Since selective inhibition of either COX or epoxygenase provides beneficial outcomes in models of hypertension, inflammation, cardiovascular disease and diabetes, we developed a novel dual-acting COX-2/sEH inhibitor, PTUPB [4-(5-phenyl-3-{3-[3-(4-trifluoromethylphenyl)-ureido]-propyl}-pyrazol-1-yl)-benzenesulfonamide]. PTUPB has biological activity, as it has recently been shown to have a beneficial action in an animal model of tumor suppression and metastasis [23]. In the present study, we tested the hypothesis that simultaneously inhibiting COX-2 and sEH pathways of eicosanoid metabolism by PTUPB would be efficacious in attenuating disease using a rat model of type 2 diabetes and metabolic syndrome. We demonstrate that PTUPB markedly prevented the development of metabolic abnormalities and diabetic kidney injury in type 2 diabetic ZDF rat model.
MATERIAL AND METHOD
Chemicals
The chemistry and synthesis process dual COX-2/sEH inhibitor, 4-(5-phenyl-3-{3-[3-(4-trifluoromethylphenyl)-ureido]-propyl}-pyrazol-1-yl)-benzenesulfonamide (PTUPB) described earlier [23]. All chemicals used in this study are purchased from Sigma Aldrich (St Louis, MO, USA) unless and otherwise mentioned.
Animal Groups
The Medical College of Wisconsin Institutional Animal Care and Use Committee that conforms to the National Institutes of Health Guidelines for Care and Use of Laboratory Animals approved all animal studies. Male obese Zucker Diabetic Fatty (ZDF, strain code 370) and Zucker Lean (ZDL, Lean +/?, strain code 371) rats are obtained from Charles River Laboratories (Wilmington, MA, USA). Animals were housed in the Biomedical Resource Center at the Medical College of Wisconsin with a 12/12h light–dark cycle and free access to water and rodent chow. ZDL rats (n=6) were used as the control group. ZDF rats were divided into two groups. Vehicle treated ZDF group (n=6) received vehicle and treated group received PTUPB (10mg/kg/d, n=6) for 8 weeks. Both vehicle and PTUPB were administered continuously for the 8-week experimental period by intra-peritoneal osmotic pump (ALZET® osmotic pump, DURECT Corporation, Cupertino, CA). All rats were weighed and systolic blood pressure was measured by tail-cuff plethysmography (IITC Life Science Inc., Woodland Hills, CA, USA) after 8 weeks of the treatment protocol.
Glucose Tolerance Test
Intra-peritoneal glucose tolerance test was carried out at the end of the 8-week treatment protocol in rats that were fasted overnight and injected with glucose (2 g/kg i.p.). Blood samples were collected from the tail vein before and at different time points after glucose injection. The tail vein blood glucose levels were measured using a glucometer LifeScan (Miltipas, CA, USA).
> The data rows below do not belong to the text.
/-- Settles O44: each signal's condition is the one its rule names, and a wipe keeps MRAM and the pins. -/
theorem powerSignalsTakeTheirEffect : Obligations.PowerSignalsTakeTheirEffect := by
  unfold Obligations.PowerSignalsTakeTheirEffect
  refine ⟨fun s hoff hlow => ?_, fun s hen hconv hup hgood => if_pos (by simp [hen, hconv, hup, hgood]), fun s hen hgood => if_pos (by simp [hen, hgood]),
    fun torn s hen => ?_, fun s hlow => ?_, fun s hhigh hup => execModRstNAssert_of_up hhigh hup, fun torn s hen hconv => ?_, fun s hrun => ?_⟩
  · have hk : Kept (pieces [.pwr, .boot]) s
        ((s.setPwr { s.pwr with pwrEn := true, converters := true, upFailed := false }).setBoot { s.boot with phase := .reset }) :=
      State.setBoot_kept (by decide) id (State.setPwr_kept (by decide) kept_refl)
    exact ⟨_, if_neg (by simp [hoff, hlow]), rfl, rfl, rfl, hk.within⟩
  · refine ⟨_, if_pos hen, rfl, rfl, rfl, rfl, fun htorn => ?_⟩
    subst htorn
    exact s.powerOff_mram
  · have hexec : exec .modRstNDeassert s = execModRstNDeassert s := rfl
    intro t
    rw [hexec, execModRstNDeassert, hlow]
    simp only [Bool.not_true, Bool.false_eq_true, if_false]
    exact (apply_ite Outcome.next ..).symm
  · exact ⟨if_pos (by simp [hen, hconv]), if_pos (by simp [hen, hconv]), fun htrip => if_pos (by simp [htrip, hen, hconv]), rfl, rfl, hen⟩
  · exact ⟨if_pos hrun, if_pos hrun, if_pos hrun, fun b hb => State.alert_setBit (by omega) s⟩

/-! ## The board controller's commands -/

theorem State.command_of_allowed {s : State} (hrun : s.sdiesRun = true) {ok : Bool} (hok : ok = true) (n : Nat) (f : State → State) :
    s.command n ok f = (f s).sbAnswer n 0 0 := by
  simp only [State.command, hrun, hok, Bool.not_true, Bool.false_eq_true, if_false, if_true]

theorem State.command_of_refused {s : State} (hrun : s.sdiesRun = true) {ok : Bool} (hok : ok = false) (n : Nat) (f : State → State) :
    s.command n ok f = s.sbAnswer n 1 0 := by
  simp only [State.command, hrun, hok, Bool.not_true, Bool.false_eq_true, if_false]

/-- Settles O45: a command that its state allows has its effect and is answered with 0, and any other is answered only. -/
theorem sidebandCommandsAreAnswered : Obligations.SidebandCommandsAreAnswered := by
  unfold Obligations.SidebandCommandsAreAnswered
  intro s hrun
  refine ⟨fun hup => ⟨_, congrArg Outcome.next (State.command_of_allowed hrun hup 1 _), rfl, rfl, rfl⟩,
    fun hup => congrArg Outcome.next (State.command_of_refused hrun hup 1 _), congrArg Outcome.next (State.command_of_allowed hrun rfl 2 _),
    fun hserving => congrArg Outcome.next (State.command_of_allowed hrun hserving 3 _),
    fun hserving => congrArg Outcome.next (State.command_of_refused hrun hserving 3 _),
    fun hopen hout => congrArg Outcome.next (State.command_of_allowed hrun (by simp [hopen, hout]) 4 _),
    fun hnot => congrArg Outcome.next (State.command_of_refused hrun ?_ 4 _), fun hstate => ?_, fun hup hstanding => ?_,
    fun v hphase => congrArg Outcome.next (State.command_of_refused hrun (by simp [hphase]) 6 _),
    fun v hphase => congrArg Outcome.next (State.command_of_allowed hrun (by simp [hphase]) 6 _), fun c => ?_⟩
  · rcases hnot with h | h <;> simp [h]
  · have hexec : exec .getState s = execGetState s := rfl
    rw [hexec, execGetState, hrun]
    exact if_pos (Bool.or_eq_true_iff.mpr hstate)
  · have hexec : exec .getState s = execGetState s := rfl
    rw [hexec, execGetState, hrun, hup, hstanding]
    rfl
  · have hexec : exec (.malformedCommand c) s = execMalformedCommand c s := rfl
    rw [hexec, execMalformedCommand, if_pos hrun, State.sbAnswer, BitVec.ofNat_toNat, BitVec.setWidth_eq]
    rfl

end Sys2Proof.Machine
end

section
/-! SUPPORT. A saddle acts once (2; R36, R39, R51, R78). -/

namespace Sys2Proof.Machine
open Sys2Proof Host

/-- Settles O46: a saddle's condition is its tick, and its order is the model's own. -/
theorem saddlesAct : Obligations.SaddlesAct := by
  unfold Obligations.SaddlesAct
  intro readings volt curr power s hptck hat hfirst
  have hact : ¬((!s.boot.ptck) = true ∨ s.time.now % 4096 ≠ 0 ∨ s.time.saddleAt = some s.time.now) := by
    rintro (h | h | h)
    · rw [hptck] at h
      exact absurd h (by decide)
    · exact h hat
    · exact hfirst h
  exact ⟨if_neg hact, if_pos (.inr (.inr rfl))⟩

end Sys2Proof.Machine
end

section
/-! SUPPORT. Partitions: hold and resume, reset, stop and repair (14; R457 to R466, R481). -/

namespace Sys2Proof.Machine
open Sys2Proof Host

/-! ## The shift of a hold -/

theorem le_ceilDiv_mul {c : Nat} (a : Nat) (hc : 0 < c) : a ≤ ceilDiv a c * c := by
  have h := Nat.lt_div_mul_add (a := a + c - 1) hc
  unfold ceilDiv
  omega

theorem ceilDiv_mul_le {a c d : Nat} (hc : 0 < c) (hd : c ∣ d) (h : a ≤ d) : ceilDiv a c * c ≤ d := by
  obtain ⟨k, rfl⟩ := hd
  have hk : ceilDiv a c ≤ k := by
    unfold ceilDiv
    rw [Nat.div_le_iff_le_mul_add_pred hc]
    omega
  calc ceilDiv a c * c ≤ k * c := Nat.mul_le_mul_right c hk
    _ = c * k := Nat.mul_comm k c

/-! ## What recording and completing leaves -/

section
variable {b s : State}

/-- The end of a submission's work keeps what recording faults keeps. -/
theorem State.finish_frame {ring seq : Nat} (h : FaultFrame b s) : FaultFrame b (s.finish ring seq) := by
  unfold State.finish
  cases s.sub? ring seq with
  | none => exact h
  | some x =>
    dsimp only
    refine .ite (fun _ => h) fun _ => .ite (fun _ => ?_) fun _ => h.setSub
    exact .foldl (fun t p ht => .ite (fun _ => State.fencedAccess_frame (State.raise_frame ht)) fun _ => ht.same rfl) h.setSub

end

/-! ## Hold -/

section Hold
variable {ring : Fin 4096} {seq : Word} {x : Sub} {s : State}

theorem execHold_of_serving (hx : s.control ring.val seq.toNat 0x85 = some x) (hst : (s.part x.part).st = .serving)
    (him : (s.part x.part).image.isSome = true) :
    ∃ t, exec (.hold ring seq) s = .next t ∧ (t.part x.part).st = .holding ∧
      (t.part x.part).hold = some { latch := x.decided + 64, resumeAt := x.arg0, ring := x.ring, seq := x.seq, latched := false } ∧
      (∀ p, p ≠ x.part → t.part p = s.part p) ∧ Within (pieces [.parts, .subs]) s t := by
  let y : PartS := { s.part x.part with
    st := .holding, hold := some { latch := x.decided + 64, resumeAt := x.arg0, ring := x.ring, seq := x.seq, latched := false } }
  have hexec : exec (.hold ring seq) s = execHold ring seq s := rfl
  have hcan : ¬((s.part x.part).st ≠ .serving ∨ (s.part x.part).image.isNone = true) :=
    not_or.mpr ⟨not_not_intro hst, by rw [Option.isNone_eq_false_iff.mpr him]; decide⟩
  have hpart : ((s.setPart x.part y).began x (x.decided + 64)).part x.part = y := State.setPart_part_same s x.part y
  have hk : Kept (pieces [.parts, .subs]) s ((s.setPart x.part y).began x (x.decided + 64)) :=
    State.setSub_kept (by decide) (State.setPart_kept (by decide) kept_refl)
  refine ⟨(s.setPart x.part y).began x (x.decided + 64), ?_, congrArg (·.st) hpart, congrArg (·.hold) hpart, fun p hp => State.setPart_part_of_ne s y hp, hk.within⟩
  rw [hexec]
  simp only [execHold, hx, if_neg hcan]
  rfl

theorem execHold_of_refused (hx : s.control ring.val seq.toNat 0x85 = some x)
    (hno : (s.part x.part).st ≠ .serving ∨ (s.part x.part).image.isNone = true) : exec (.hold ring seq) s = .next (s.endWith x 0x06A1 0) := by
  have hexec : exec (.hold ring seq) s = execHold ring seq s := rfl
  rw [hexec]
  simp only [execHold, hx, if_pos hno]

end Hold

section Held
variable {part : Fin 64} {h : HoldS} {s : State}

theorem execHoldLatch_of_due (hh : (s.part part.val).hold = some h) (hst : (s.part part.val).st = .holding) (hnot : h.latched = false)
    (hdue : h.latch ≤ s.time.now) :
    exec (.holdLatch part) s = .next ((s.setPart part.val { s.part part.val with hold := some { h with latched := true } }).setSubs
      (s.subs.map fun (x : Sub) =>
        if x.part == part.val && isQuery x.kind && x.st == .accepted && x.code == 0 && !x.done && decide (h.latch < x.resEnd) then { x with held := true } else x)) := by
  have hexec : exec (.holdLatch part) s = execHoldLatch part s := rfl
  have hcan : ¬((s.part part.val).st ≠ .holding ∨ h.latched = true ∨ s.time.now < h.latch) :=
    not_or.mpr ⟨not_not_intro hst, not_or.mpr ⟨ne_true_of_eq_false hnot, Nat.not_lt.mpr hdue⟩⟩
  rw [hexec]
  simp only [execHoldLatch, hh, if_neg hcan]
  rfl

theorem execHeldEntered_of_held (hh : (s.part part.val).hold = some h) (hst : (s.part part.val).st = .holding) (hlatched : h.latched = true)
    (hall : s.allHeld part.val h.latch = true) :
    let t := (s.setPart part.val { s.part part.val with st := .held }).finish h.ring h.seq
    exec (.heldEntered part) s = .next (if h.resumeAt = 0 then t else t.failShifted part.val (shiftOf (t.cycleOf part.val) h.latch h.resumeAt)) := by
  have hexec : exec (.heldEntered part) s = execHeldEntered part s := rfl
  intro t
  rw [hexec]
  simp only [execHeldEntered, hh, hst, hlatched, hall, ne_eq, not_true_eq_false, Bool.not_true, Bool.false_eq_true, or_self, if_false]
  simp only [t, hh]
  exact (apply_ite Outcome.next (h.resumeAt = 0) ..).symm

theorem execResumeAtArrival_of_due (hh : (s.part part.val).hold = some h) (hst : (s.part part.val).st = .held) (hat : h.resumeAt ≠ 0)
    (hdue : h.resumeAt ≤ s.time.now) : exec (.resumeAtArrival part) s = .next (s.resumeAt part.val h h.resumeAt) := by
  have hexec : exec (.resumeAtArrival part) s = execResumeAtArrival part s := rfl
  have hcan : ¬((s.part part.val).st ≠ .held ∨ h.resumeAt = 0 ∨ s.time.now < h.resumeAt) :=
    not_or.mpr ⟨not_not_intro hst, not_or.mpr ⟨hat, Nat.not_lt.mpr hdue⟩⟩
  rw [hexec]
  simp only [execResumeAtArrival, hh, if_neg hcan]

/-- A host read that a hold gives up is charged to its submission and delivered poisoned (R460). -/
def State.giveUpRead (s : State) (q : HostRead) : State :=
  let f := { FaultRec.new s 0x0550 (some (dieH q.port)) 0x10 with ctx := some q.ctx, part := some q.part, dkind := 3, detail := q.addr }
  let s :=
    match q.purpose with
    | .xfer r => s.charge r.ring.val r.seq.toNat 0 f
    | .glist r | .transfer r => s.charge r.ring.val r.seq.toNat 0 f
    | .batch _ _ | .flush _ _ => s
  (s.dropRead q.id).deliver q (readData (ceilDiv q.len 16) .poisoned []) false []

theorem execHoldHostReadTimeout_of_due (hh : (s.part part.val).hold = some h) (hst : (s.part part.val).st = .holding)
    (hdue : h.latch + 2000 ≤ s.time.now) :
    exec (.holdHostReadTimeout part) s =
      .next ((s.reads.filter fun q => q.part == part.val && q.purpose.engine).foldl (fun s q => s.giveUpRead q) s) := by
  have hexec : exec (.holdHostReadTimeout part) s = execHoldHostReadTimeout part s := rfl
  have hcan : ¬((s.part part.val).st ≠ .holding ∨ s.time.now < h.latch + 2000) := not_or.mpr ⟨not_not_intro hst, Nat.not_lt.mpr hdue⟩
  rw [hexec]
  simp only [execHoldHostReadTimeout, hh, if_neg hcan]
  rfl

theorem State.giveUpRead_of_transfer {q : HostRead} {r : StepRef} (hq : q.purpose = .transfer r) :
    s.giveUpRead q =
      (((s.charge r.ring.val r.seq.toNat 0 { FaultRec.new s 0x0550 (some (dieH q.port)) 0x10 with
        ctx := some q.ctx, part := some q.part, dkind := 3, detail := q.addr }).dropRead q.id).deliver q (readData (ceilDiv q.len 16) .poisoned []) false []) := by
  unfold State.giveUpRead
  rw [hq]

end Held

/-- Settles O47: each command's condition is the one its rule names, and the shift is the least multiple of CYCLE. -/
theorem holdAndResumeTakeEffect : Obligations.HoldAndResumeTakeEffect := by
  unfold Obligations.HoldAndResumeTakeEffect
  refine ⟨⟨fun ring seq x s hx => ⟨execHold_of_serving hx, execHold_of_refused hx⟩,
    fun part h s hh hst => ⟨execHoldLatch_of_due hh hst, execHeldEntered_of_held hh hst⟩, fun ring seq x h s hx hh => ⟨fun hst => ?_, fun hst => ?_⟩,
    fun part h s hh hst hat hdue => execResumeAtArrival_of_due hh hst hat hdue, fun part h s hh hst hdue hnone => ?_,
    fun part h q r s hh hst hdue hone hq => ?_⟩, fun cyc latch b hcyc _ => ⟨?_, ?_, fun d hd hle => ?_⟩⟩
  · have hexec : exec (.resume ring seq) s = execResume ring seq s := rfl
    rw [hexec]
    simp only [execResume, hx, hh, hst, ne_eq, not_true_eq_false, if_false]
  · have hexec : exec (.resume ring seq) s = execResume ring seq s := rfl
    rw [hexec]
    simp only [execResume, hx, hh, if_pos hst]
  · rw [execHoldHostReadTimeout_of_due hh hst hdue, hnone, List.foldl_nil]
  · intro f t
    rw [execHoldHostReadTimeout_of_due hh hst hdue, hone, List.foldl_cons, List.foldl_nil, State.giveUpRead_of_transfer hq]
  · exact Nat.dvd_mul_left ..
  · have hle := le_ceilDiv_mul (b + 64 - latch) hcyc
    unfold shiftOf
    omega
  · exact ceilDiv_mul_le hcyc hd (by omega)

end Sys2Proof.Machine
end

section
/-! SUPPORT. Partition control: reset, stop and repair (14; R457, R465, R466, R481; R466 for confirmation sweeps). -/

namespace Sys2Proof.Machine
open Sys2Proof Host

section Reset
variable {ring : Fin 4096} {seq : Word} {x : Sub} {part : Fin 64} {r : ResetS} {s : State}

/-- The reset that a PARTITION_RESET begins (R481). -/
def Sub.resetOf (x : Sub) : ResetS :=
  { decided := x.decided, fence := x.decided + 64, phase := .decided, code := 0x0722, counted := false, ring := x.ring, seq := x.seq }

theorem execPartitionReset_of_begun (hx : s.control ring.val seq.toNat 0x87 = some x)
    (hst : (s.part x.part).st = .serving ∨ (s.part x.part).st = .holding ∨ (s.part x.part).st = .held) (hnone : (s.part x.part).pending = none) :
    ∃ t, exec (.partitionReset ring seq) s = .next t ∧ (t.part x.part).st = .resetting ∧ (t.part x.part).reset = some x.resetOf ∧
      Within (pieces [.parts, .subs]) s t := by
  let y : PartS := { s.part x.part with st := .resetting, pending := none, reset := some x.resetOf }
  have hexec : exec (.partitionReset ring seq) s = execPartitionReset ring seq s := rfl
  have hmay : ((s.part x.part).st == .serving || (s.part x.part).st == .holding || (s.part x.part).st == .held) = true := by
    rcases hst with h | h | h <;> rw [h] <;> rfl
  have hpart : ((s.began x 0).setPart x.part y).part x.part = y := State.setPart_part_same (s.began x 0) x.part y
  have hk : Kept (pieces [.parts, .subs]) s ((s.began x 0).setPart x.part y) :=
    State.setPart_kept (by decide) (State.setSub_kept (by decide) kept_refl)
  refine ⟨(s.began x 0).setPart x.part y, ?_, congrArg (·.st) hpart, congrArg (·.reset) hpart, hk.within⟩
  rw [hexec]
  simp only [execPartitionReset, hx, hmay, Bool.not_true, Bool.false_eq_true, if_false, hnone]
  rfl

theorem execPartitionReset_of_refused (hx : s.control ring.val seq.toNat 0x87 = some x)
    (hst : (s.part x.part).st = .idle ∨ (s.part x.part).st = .resetting) : exec (.partitionReset ring seq) s = .next (s.endWith x 0x06A1 0) := by
  have hexec : exec (.partitionReset ring seq) s = execPartitionReset ring seq s := rfl
  have hnot : ((s.part x.part).st == .serving || (s.part x.part).st == .holding || (s.part x.part).st == .held) = false := by
    rcases hst with h | h <;> rw [h] <;> rfl
  rw [hexec]
  simp only [execPartitionReset, hx, hnot, Bool.not_false, if_true]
Urine and Plasma Biochemical Analysis
Urine and plasma samples were collected at the end of the 8-week experimental period. Serum and urinary biochemical analysis were carried out by colorimetric and ELISA assays. Triglyceride, cholesterol, protein and creatinine assay kits were from Cayman (Ann Arbor, MI, USA), albumin and nephrin assay kits were from Exocell (Philadelphia, PA, USA), and monocyte chemoattractant protein-1 (MCP-1) assay kit was from BD Biosciences (San Jose, CA, USA). Serum insulin and C-peptide were measured using ELISA (Mercodia AB, Uppsala, Sweden). Serum glucose was measured using glucose oxidase method (abcam, Cambridge, MA, USA). Homeostatic index of insulin resistance (HOMA-IR) calculated according to the homeostasis of the assessment as described earlier [24]. To determine the kidney tissue malondialdehyde (MDA) level, the rat kidney was homogenized with buffer containing 1.5% potassium chloride to obtain a 1:10 (w/v) whole kidney homogenate. MDA was measured using colorimetric method after reaction with thiobarbituric acid. Kidney tissue MDA was measured in the kidney using a commercially available kit (Cayman Chemical).
Histopathological Analysis
The kidney and pancreas were excised and immersion-fixed in 10% neutral buffered formalin and paraffin embedded. The embedded kidney and pancreas sections were cut into 4μm slices for use in histology. Formalin-fixed paraffin-embedded tissue slices were deparaffinized, re-hydrated, and kidney tissue slices were stained with Periodic Acid-Schiff (PAS) and Masson’s Trichorme. Glomerulosclerosis and mesangial matrix expansion were blindly scored from kidney sections stained with PAS staining using the following numeric scale: 0= no damage; +1 = very mild; +2 = mild; +3 = moderate and +4 = severe. Two observers in a blinded fashion conducted histological analysis at a magnification of X200 using Nikon NIS Elements Software (Nikon Instruments Inc., Melville, NY, USA). Proteinaceous cast in the kidney was also determined in PAS stained kidney sections at magnification of X200 using Nikon NIS Elements Software. The percentage area positive for proteinaceous cast was calculated from the mean of eight cortical and five medullary fields for each animal. Fibrosis in the kidney was determined in kidney sections stained with Masson’s Trichorme at a magnification of ×200. The percentage area positive for collagen was calculated as fibrotic area from the mean of eight cortical and five medullary fields for each animal. Renal tubular cast and collagen positive fibrotic areas in the kidney sections were determined by two blinded observers. The pancreas slices were stained with Hematoxylin and Eosin staining and gross histological features of the pancreas were studied in different experimental groups in blinded fashion.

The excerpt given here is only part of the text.